Thrust 5: Prediction and trend recognition by AI and machine learning

Once one has deployed pathogen diagnostic sensors, e.g. as part of a mobile crowdsourcing system, one can use a variety of artificial intelligence (AI) algorithms to perform numerous public health surveillance tasks. Since physical sensors are necessarily subject to uncertainties and may also not have complete coverage, it is important to ensure these algorithms are robust to noisy and incomplete data. In all of these settings, it is valuable to combine physical models together with data-driven techniques, where the physics are not just of the sensor but also of the phenomenon, such as human mobility patterns or disease spreading dynamics. This is often called physics-based AI.

As a typical example task, one can consider localizing the source of an infection (so-called patient zero) spreading through a social network. We previously developed an AI algorithm to localize the source of such an infection from noisy and incomplete snapshot data in a directed acyclic graph, proved that it is Bayes-optimal under certain technical conditions, and demonstrated its efficacy in numerous examples. Here we propose to extend this work to not only consider directed acyclic graphs but also undirected graphs, simplicial complexes, and hypergraphs that may better model the transmission of infectious disease in social settings where several people may interact simultaneously. We also propose to extend the approach to consider multiple sources of the infection that arrive at different times, as may happen when there is community spread, building on our previous work in this direction81. The same AI algorithmic idea can be extended to develop statistical privacy-preserving techniques for contact tracing, in contrast to cryptographic privacy-preserving techniques. Privacy is preserved by adding noise and omitting data: then the aforementioned AI algorithms for source localization can be adapted to infer contacts.

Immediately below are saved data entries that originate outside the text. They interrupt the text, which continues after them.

theorem faultRestart_due (hs : d.power.state = .fault) (hl : d.power.latchedOff = false) (hf : d.flag Reg.faultAutoReset = true)
    (hd : d.Reaches (d.power.faultAt + msCycles (d.nat Reg.faultRestartDelay))) :
    d.faultRestart = let e := d.advanceTo (d.power.faultAt + msCycles (d.nat Reg.faultRestartDelay))
      if e.restartAllowed then e.countRestart.fullReset 0x09
      else (e.notice 0x2005 (e.nat Reg.faultRestarts)).setStage fun p => { p with latchedOff := true } := by
  rw [faultRestart, if_neg (by simp [hs, hl, hf]), onDue_eq _ _ _ hd]

end Dev

theorem exec_vinUvloStart (s : State) : exec .vinUvloStart s = s.run Dev.vinStart := rfl

theorem exec_vinUvloTrip (recorded : Bool) (s : State) : exec (.vinUvloTrip recorded) s = s.run (Dev.vinTrip recorded) := rfl

theorem exec_vinOvpTrip (s : State) : exec .vinOvpTrip s = s.run Dev.vinOver := rfl

theorem exec_ovpRestart (s : State) : exec .ovpRestart s = s.run Dev.ovpRestart := rfl

theorem exec_wakeEdge (s : State) : exec .wakeEdge s = s.run Dev.wakeEdge := rfl

theorem exec_railsInRegulation (s : State) : exec .railsInRegulation s = s.run Dev.railsIn := rfl

theorem exec_railTrip (rail : Nat) (s : State) : exec (.railTrip rail) s = s.run (Dev.railTrip rail) := rfl

theorem exec_railRestart (s : State) : exec .railRestart s = s.run Dev.railRestart := rfl

theorem exec_faultRestartTimer (s : State) : exec .faultRestartTimer s = s.run Dev.faultRestart := rfl

/-- Settles O16: each event by the power state that it finds. -/
theorem supplyEvents : Obligations.SupplyEvents := by
  unfold Obligations.SupplyEvents
  intro s
  refine ⟨fun hv hs ho => ?_, fun hv ho => ?_, fun hv => ?_, fun recorded hv => ?_, fun recorded hv => ?_, fun ho hs => ?_, fun ho => ?_, fun ho => ?_,
    fun ho hs => ?_, fun ho hs hv => ?_, fun hs => ?_, fun hs hlatched hv ho => ?_, fun hs h => ?_⟩
  · refine run_completes (exec_vinUvloStart s) ?_
    rw [Dev.vinStart_starts hv hs ho]
    exact ⟨Dev.startUp_held _ _, Dev.startUp_vin _ _⟩
  · exact run_completes (exec_vinUvloStart s) (Dev.vinStart_waits hv ho)
  · exact run_completes (exec_vinUvloStart s) (Dev.vinStart_present hv)
  · exact run_completes (exec_vinUvloTrip recorded s) (Dev.vinTrip_off hv recorded)
  · exact run_completes (exec_vinUvloTrip recorded s) (Dev.vinTrip_absent hv recorded)
  · obtain ⟨hover, hstate, hcount⟩ := Dev.vinOver_reads ho
    rw [if_pos hs] at hstate
    exact run_completes (exec_vinOvpTrip s) ⟨hover, hstate, hcount⟩
  · exact run_completes (exec_vinOvpTrip s) (Dev.vinOver_again ho)
  · exact run_completes (exec_ovpRestart s) (Dev.ovpRestart_none ho)
  · obtain ⟨hover, hstate, hcount⟩ := Dev.vinOver_reads ho
    rw [if_neg hs] at hstate
    exact run_completes (exec_vinOvpTrip s) ⟨hover, hstate, hcount⟩
  · refine run_completes (exec_ovpRestart s) ?_
    rw [Dev.ovpRestart_starts ho hs hv]
    exact ⟨Dev.startUp_held _ _, Dev.startUp_overVoltage _ _⟩
  · refine run_completes (exec_wakeEdge s) ?_
    rw [Dev.wakeEdge_starts (.inl hs)]
    exact ⟨Dev.startUp_held _ _, Dev.startUp_wake _ _⟩
  · refine run_completes (exec_wakeEdge s) ?_
    rw [Dev.wakeEdge_starts (.inr ⟨hs, hlatched, hv, ho⟩)]
    exact ⟨Dev.startUp_held _ _, Dev.startUp_wake _ _⟩
  · exact run_completes (exec_wakeEdge s) (Dev.wakeEdge_marks hs h)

As another example task, we can develop ways to reduce the number of physical tests that are needed to make inferences about the disease status of individuals, neighborhoods, or communities. Of particular note, one may be able to do localized inference without determining the individual disease state of any particular individual. Group testing is the problem of determining a small set of infected people from a larger set of people using as few tests as possible or to estimate the rate of infection for various subsets. It is relevant in infectious disease surveillance when there are limited resources or when privacy is to be preserved. The basic idea is to pool and test items together. Since physical tests may be noisy, redundancy must be added to achieve reliable results, much like error-correcting codes in communications (the Shannon limit for communication is also a fundamental limit on the number of required tests). Here we propose a significant extension of the standard formulation of group testing to not only consider noise in physical tests, but also (1) potentially complicated correlation structure among the infected states of people, and (2) side information on their infection status including symptom reporting, wastewater surveillance, and network structure. Due to these complications, analytical approaches are untenable, and we propose a new machine learning architecture to design adaptive pooling protocols. The architecture is designed via an analogy to optimal posterior matching in joint source-channel coding from information theory. Experiments show significant reduction in number of tests compared to baselines that do not consider correlation structure or side information. In fact, we plan to compare to newly derived information-theoretic limits to show the learned schemes are nearly optimal.